▸ **MATERIAL PROVIDED**:
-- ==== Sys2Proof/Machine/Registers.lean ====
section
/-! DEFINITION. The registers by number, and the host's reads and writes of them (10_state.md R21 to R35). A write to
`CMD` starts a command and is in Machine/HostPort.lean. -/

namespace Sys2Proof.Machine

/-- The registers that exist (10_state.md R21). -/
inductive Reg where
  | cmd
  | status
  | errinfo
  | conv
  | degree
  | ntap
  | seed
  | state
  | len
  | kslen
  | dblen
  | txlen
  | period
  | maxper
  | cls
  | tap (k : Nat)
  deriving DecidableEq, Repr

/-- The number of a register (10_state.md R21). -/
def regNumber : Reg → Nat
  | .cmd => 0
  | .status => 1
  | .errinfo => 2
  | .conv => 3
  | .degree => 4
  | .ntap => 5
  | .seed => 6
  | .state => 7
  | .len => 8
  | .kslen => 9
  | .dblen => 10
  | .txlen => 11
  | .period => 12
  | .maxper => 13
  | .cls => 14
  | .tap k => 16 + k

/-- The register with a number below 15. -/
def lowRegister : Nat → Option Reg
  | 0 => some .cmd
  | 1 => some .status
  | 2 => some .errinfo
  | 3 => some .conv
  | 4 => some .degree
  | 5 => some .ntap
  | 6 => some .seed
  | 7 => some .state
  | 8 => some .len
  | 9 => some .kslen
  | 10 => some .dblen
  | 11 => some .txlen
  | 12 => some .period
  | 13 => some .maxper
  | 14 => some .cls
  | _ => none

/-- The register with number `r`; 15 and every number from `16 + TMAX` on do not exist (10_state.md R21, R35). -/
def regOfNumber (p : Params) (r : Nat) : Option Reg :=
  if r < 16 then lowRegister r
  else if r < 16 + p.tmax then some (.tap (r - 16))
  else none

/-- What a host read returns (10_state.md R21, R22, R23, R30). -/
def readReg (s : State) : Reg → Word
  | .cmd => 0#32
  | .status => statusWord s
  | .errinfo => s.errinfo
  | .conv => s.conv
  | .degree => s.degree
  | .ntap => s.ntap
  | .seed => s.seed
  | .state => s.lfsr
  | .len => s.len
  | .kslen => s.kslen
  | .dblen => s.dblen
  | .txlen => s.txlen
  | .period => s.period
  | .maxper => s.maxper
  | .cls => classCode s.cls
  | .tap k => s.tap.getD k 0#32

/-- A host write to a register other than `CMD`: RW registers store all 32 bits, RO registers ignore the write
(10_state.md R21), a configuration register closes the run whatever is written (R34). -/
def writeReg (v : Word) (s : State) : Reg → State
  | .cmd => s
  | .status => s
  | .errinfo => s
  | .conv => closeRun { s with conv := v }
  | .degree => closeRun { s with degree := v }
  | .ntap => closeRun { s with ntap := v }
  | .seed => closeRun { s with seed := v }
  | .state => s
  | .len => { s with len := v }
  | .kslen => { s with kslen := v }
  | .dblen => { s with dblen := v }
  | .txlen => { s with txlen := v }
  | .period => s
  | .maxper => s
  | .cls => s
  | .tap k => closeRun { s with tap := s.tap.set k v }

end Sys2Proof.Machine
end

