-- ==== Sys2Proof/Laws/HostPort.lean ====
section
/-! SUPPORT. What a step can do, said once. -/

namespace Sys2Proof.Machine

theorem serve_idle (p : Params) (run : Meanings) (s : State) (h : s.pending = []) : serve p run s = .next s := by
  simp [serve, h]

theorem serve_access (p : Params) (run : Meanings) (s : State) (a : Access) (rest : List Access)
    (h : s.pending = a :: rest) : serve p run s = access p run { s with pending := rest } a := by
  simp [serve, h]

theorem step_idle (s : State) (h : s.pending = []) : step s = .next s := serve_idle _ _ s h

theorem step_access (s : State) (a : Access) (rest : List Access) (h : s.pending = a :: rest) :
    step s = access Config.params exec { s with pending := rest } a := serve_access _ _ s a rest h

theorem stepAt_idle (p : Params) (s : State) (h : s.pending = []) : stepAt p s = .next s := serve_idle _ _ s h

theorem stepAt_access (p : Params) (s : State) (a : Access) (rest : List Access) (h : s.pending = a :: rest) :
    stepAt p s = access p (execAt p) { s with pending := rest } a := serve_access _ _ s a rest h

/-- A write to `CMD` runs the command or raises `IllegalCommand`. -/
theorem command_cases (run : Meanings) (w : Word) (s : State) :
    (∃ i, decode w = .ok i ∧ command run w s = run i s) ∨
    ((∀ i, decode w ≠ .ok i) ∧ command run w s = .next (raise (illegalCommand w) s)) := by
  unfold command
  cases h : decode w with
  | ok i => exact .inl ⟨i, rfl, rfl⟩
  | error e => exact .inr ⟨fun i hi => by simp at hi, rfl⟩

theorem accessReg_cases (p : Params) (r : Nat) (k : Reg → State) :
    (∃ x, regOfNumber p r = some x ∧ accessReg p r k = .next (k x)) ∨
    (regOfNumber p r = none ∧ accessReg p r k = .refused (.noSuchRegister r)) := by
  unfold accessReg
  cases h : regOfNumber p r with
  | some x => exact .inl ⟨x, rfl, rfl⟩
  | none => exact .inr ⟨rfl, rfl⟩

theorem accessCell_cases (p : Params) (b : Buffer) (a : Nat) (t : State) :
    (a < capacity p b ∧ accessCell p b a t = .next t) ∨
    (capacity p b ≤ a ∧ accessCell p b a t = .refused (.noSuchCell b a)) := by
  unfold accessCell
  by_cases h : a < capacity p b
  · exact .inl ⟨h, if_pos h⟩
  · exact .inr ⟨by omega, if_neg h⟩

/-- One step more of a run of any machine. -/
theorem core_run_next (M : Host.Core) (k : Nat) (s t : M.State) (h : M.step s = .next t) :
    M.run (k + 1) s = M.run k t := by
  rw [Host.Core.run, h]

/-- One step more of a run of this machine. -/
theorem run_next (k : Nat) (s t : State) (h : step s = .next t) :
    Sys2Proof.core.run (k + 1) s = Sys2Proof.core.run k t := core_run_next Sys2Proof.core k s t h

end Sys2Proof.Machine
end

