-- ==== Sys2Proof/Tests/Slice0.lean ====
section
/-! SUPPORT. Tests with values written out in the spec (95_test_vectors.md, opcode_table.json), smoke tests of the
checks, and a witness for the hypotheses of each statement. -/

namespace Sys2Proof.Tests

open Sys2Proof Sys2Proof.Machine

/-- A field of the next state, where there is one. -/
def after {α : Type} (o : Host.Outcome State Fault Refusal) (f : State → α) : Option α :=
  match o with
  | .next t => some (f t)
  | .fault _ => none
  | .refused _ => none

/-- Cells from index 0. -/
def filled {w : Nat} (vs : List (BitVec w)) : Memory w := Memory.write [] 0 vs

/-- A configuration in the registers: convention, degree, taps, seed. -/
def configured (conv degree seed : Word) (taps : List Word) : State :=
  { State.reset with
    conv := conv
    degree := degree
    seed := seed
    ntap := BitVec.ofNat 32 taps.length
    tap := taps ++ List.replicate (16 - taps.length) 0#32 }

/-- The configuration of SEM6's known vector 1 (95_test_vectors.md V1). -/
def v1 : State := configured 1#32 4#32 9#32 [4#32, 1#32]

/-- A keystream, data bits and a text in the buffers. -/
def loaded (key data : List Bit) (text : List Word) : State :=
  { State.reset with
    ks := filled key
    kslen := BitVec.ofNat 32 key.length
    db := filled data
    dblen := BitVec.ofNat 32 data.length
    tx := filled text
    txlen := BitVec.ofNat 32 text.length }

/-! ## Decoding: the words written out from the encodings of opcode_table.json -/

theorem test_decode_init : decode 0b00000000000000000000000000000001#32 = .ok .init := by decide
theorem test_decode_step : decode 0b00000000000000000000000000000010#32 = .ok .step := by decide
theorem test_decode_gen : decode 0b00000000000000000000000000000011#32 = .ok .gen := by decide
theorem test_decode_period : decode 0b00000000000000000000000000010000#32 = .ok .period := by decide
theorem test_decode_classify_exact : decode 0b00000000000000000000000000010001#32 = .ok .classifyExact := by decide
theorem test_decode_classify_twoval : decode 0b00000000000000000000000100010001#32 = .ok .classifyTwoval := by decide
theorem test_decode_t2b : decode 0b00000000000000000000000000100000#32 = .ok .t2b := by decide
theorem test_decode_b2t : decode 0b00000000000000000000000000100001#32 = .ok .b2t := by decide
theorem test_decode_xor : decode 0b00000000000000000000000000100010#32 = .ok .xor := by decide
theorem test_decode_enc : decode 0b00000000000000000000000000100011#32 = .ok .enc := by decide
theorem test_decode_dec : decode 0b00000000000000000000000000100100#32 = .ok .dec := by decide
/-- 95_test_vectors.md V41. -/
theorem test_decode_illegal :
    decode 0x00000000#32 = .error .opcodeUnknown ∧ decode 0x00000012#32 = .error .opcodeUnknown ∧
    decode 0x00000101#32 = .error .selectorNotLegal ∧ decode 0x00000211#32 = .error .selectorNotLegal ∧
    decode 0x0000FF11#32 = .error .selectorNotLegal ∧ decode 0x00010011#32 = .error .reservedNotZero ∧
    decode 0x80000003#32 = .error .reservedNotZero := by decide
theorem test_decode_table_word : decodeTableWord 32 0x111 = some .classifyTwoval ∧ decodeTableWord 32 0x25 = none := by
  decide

▸ **THE PROBLEM**:
Which lines of the listing contain the string "data"? Copy every one of them.

▸ **RESPONSE TO THE TASK**:
/-- A keystream, data bits and a text in the buffers. -/
def loaded (key data : List Bit) (text : List Word) : State :=
    db := filled data
    dblen := BitVec.ofNat 32 data.length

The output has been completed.